• Assigned task
Please repeat the records below exactly, from the first line through the line containing "inductive Stop where", and nothing more.

● ● ● ●

-- ==== Sys2Proof/Machine/Operands.lean ====
section
/-!
DEFINITION. The scaffold of a thread instruction and its operand forms: window and port checks (R121, R122,
R301), register, port, predicate and vector operands (R134, R135, R138), translation at issue (R128, R143, R151),
the dispatch ring, timelines and late faults (R137, R142, R195).
-/

namespace Sys2Proof.Machine

/-- How an instruction ends otherwise than by completing. -/
inductive Stop where
  /-- A precise fault: nothing of the instruction is written (R192). -/
  | trap (cause : BitVec 8) (tval : Word)
  /-- A trap taken in a changed state, with its tepc (R195, R204, R395). -/
  | trapIn (s : State) (cause : BitVec 8) (tval pc : Word)
  /-- A page fault (R156). -/
  | upcall (va : Word)
  /-- A translation miss (R152): the address, the kind and the slack of the access. -/
  | miss (va : Word) (kind slack : Nat)
  /-- A control value at the head of a port queue: the light handler (R135). -/
  | handler (addr : Word)
  /-- A read of an empty port (R125, R134). -/
  | port (n : Nat)
  /-- A condition that a later turn tests again (R95). -/
  | cond
  /-- The state given, the instruction not yet complete. -/
  | keep (s : State)

abbrev X (α : Type) := Except Stop α

/-- What a thread instruction sees: the state, its thread and slot, its encoding, and the next pc. -/
structure Env where
  s   : State
  t   : Tid
  sl  : Slot
  enc : Word
  npc : Word

/-- Whether a slot waits for something that is brought to it (R95). -/
def parkedSlot (sl : Slot) : Bool :=
  match sl.wait with
  | some .reply | some .miss | some .iter | some .sysc => true
  | _ => false

/-- The kind field of a miss request (R152). -/
def missKind (need : Nat) : Nat := if need ≥ 4 then 2 else if need ≥ 2 then 1 else 0

/-- A miss request, or a join of one that is outstanding; a miss beyond 16 waits (R152). -/
def sendMiss (s : State) (t : Tid) (va : Word) (kind slack : Nat) : State :=
  let sl := getSlot s t
  let c := getCore s t.core
  let page := va.toNat / 4096
  let wait := fun (s : State) => modSlot s t fun sl => { sl with wait := some .miss }
  if c.misses.any fun m => m.ctx == sl.ctx && m.page == page then
    wait (modCore s t.core fun c => { c with misses := c.misses.map fun m =>
      if m.ctx == sl.ctx && m.page == page then { m with ts := m.ts ++ [t] } else m })
  else if c.misses.length < 16 then
    let s := modCore s t.core fun c => { c with misses := c.misses ++ [{ ctx := sl.ctx, page := page, kind := kind, ts := [t] }] }
    wait (send s 9 slack (coreUnit t.core) (coreUnit (svcCore (coreCl t.core))) (.xlat va kind t sl.ctx t.core))
  else modSlot s t fun sl => { sl with wait := some .cond }

/-- The request of an engine's miss, or a join of one that is outstanding: slot 0 and the engine bit (R152). None while 16 are
outstanding. -/
def askMiss (s : State) (core ctx va need slack : Nat) : Option State :=
  let c := getCore s core
  let page := va / 4096
  if c.misses.any fun m => m.ctx == ctx && m.page == page then some s
  else if c.misses.length < 16 then
    let kind := 4 + missKind need
    let s := modCore s core fun c => { c with misses := c.misses ++ [{ ctx := ctx, page := page, kind := kind }] }
    some (send s 9 slack (coreUnit core) (coreUnit (svcCore (coreCl core))) (.xlat (wd va) kind { core := core } ctx core))
  else none

/-- The state after an instruction that does not complete. -/
def applyStop (e : Env) : Stop → State
  | .trap c v => takeTrap e.s e.t c v e.sl.pc
  | .trapIn s c v pc => takeTrap s e.t c v pc
  | .upcall va => takeUpcall e.s e.t va e.sl.pc
  | .miss va k sk => sendMiss e.s e.t va k sk
  | .handler a => modSlot e.s e.t fun sl => { readied sl with handler := some sl.pc, pc := a }
  | .port n => modSlot e.s e.t fun sl => { sl with wait := some (match sl.wait with
      | some (.port m d) => if m = n then .port m d else .port n (if sl.csr.wlimt = 0 then none else some (tickN e.s + sl.csr.wlimt.toNat))
      | _ => .port n (if sl.csr.wlimt = 0 then none else some (tickN e.s + sl.csr.wlimt.toNat))) }
  | .cond => modSlot e.s e.t fun sl => { sl with wait := some .cond }
  | .keep s => s

/-- The environment of an instruction of `len` bytes in the slot whose turn it is. -/
def envOf (len : Word) (enc : BitVec 32) (s : State) : Env :=
  let t := s.cur
  let sl := getSlot s t
  { s := s, t := t, sl := sl, enc := enc.setWidth 64, npc := sl.pc + len }

/-- The scaffold of every thread instruction. A slot that waits is out of rotation, so nothing happens (R95). -/
def thr (len : Word) (enc : BitVec 32) (s : State) (body : Env → X State) : Host.Outcome State Fault Refusal :=
  let e := envOf len enc s
  if e.sl.uid.isNone then .fault .noContinuation
  else if parkedSlot e.sl then .next s
  else .next (match body e with
    | .ok s' => s'
    | .error st => applyStop e st)

/-- The instruction completes and the thread continues at `target`. -/
def jumpTo (e : Env) (s : State) (target : Word) : State :=
  modSlot s e.t fun sl => { readied sl with pc := target, ord := sl.ord + 1 }

/-- The instruction completes and the thread continues at the next instruction. -/
def done (e : Env) (s : State) : State := jumpTo e s e.npc

def trapX {α : Type} (c : BitVec 8) (v : Word) : X α := .error (.trap c v)

/-- ILLEGAL_INSTRUCTION with the encoding (R264). -/
def illegal {α : Type} (e : Env) : X α := trapX 0x01 e.enc

/-- Condition, or a fault. -/
def need (b : Bool) (c : BitVec 8) (v : Word) : X Unit := if b then .ok () else trapX c v

/-- Condition, or a wait. -/
def await (b : Bool) : X Unit := if b then .ok () else .error .cond

/-! ### Register fields (R121, R122, R301) -/

/-- Whether gn lies outside the window and is no port register (R121, R122). -/
def outWindow (sl : Slot) (n : Nat) : Bool := n ≥ winW sl && !(sl.ports && n ≥ 120)

/-- The least register number that lies outside the window, vector registers by their base (R121). -/
def leastOut (sl : Slot) (gs vs : List Nat) : Option Nat :=
  let l := gs.filter (outWindow sl) ++ (vs.map (· * 8)).filter fun n => n + 7 ≥ winW sl
  l.foldl (fun (m : Option Nat) n => match m with | some x => some (min x n) | none => some n) none

/-- Whether an entry of gn awaits a vector load's reply or a deferred result (R327). -/
def outstanding (sl : Slot) (n : Nat) : Bool :=
  n != 0 && ((sl.vops.any fun v => v.isLd && v.vd == n / 8) || (sl.defer.any fun d => d.writes.any fun w => w.1 == n))

/-- The checks of register fields: sources, destinations, fields that may not name a port, vector registers. -/
def chk (e : Env) (rd wr np : List Nat) (vs : List Nat := []) : X Unit :=
  if e.sl.ports && (rd.any (fun n => n == 122 || n == 123) || wr.any (fun n => n == 120 || n == 121) || np.any fun n => decide (n ≥ 120)) then illegal e
  else match leastOut e.sl (rd ++ wr ++ np) vs with
    | some n => trapX 0x02 (wd n)
    | none =>
      if (rd ++ wr ++ np ++ vs.flatMap fun v => (List.range 8).map fun j => 8 * v + j).any (outstanding e.sl) then .error .cond
      else .ok ()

● ● ● ●

• Answer box
-- ==== Sys2Proof/Machine/Operands.lean ====
section
/-!
DEFINITION. The scaffold of a thread instruction and its operand forms: window and port checks (R121, R122,
R301), register, port, predicate and vector operands (R134, R135, R138), translation at issue (R128, R143, R151),
the dispatch ring, timelines and late faults (R137, R142, R195).
-/

namespace Sys2Proof.Machine

/-- How an instruction ends otherwise than by completing. -/
inductive Stop where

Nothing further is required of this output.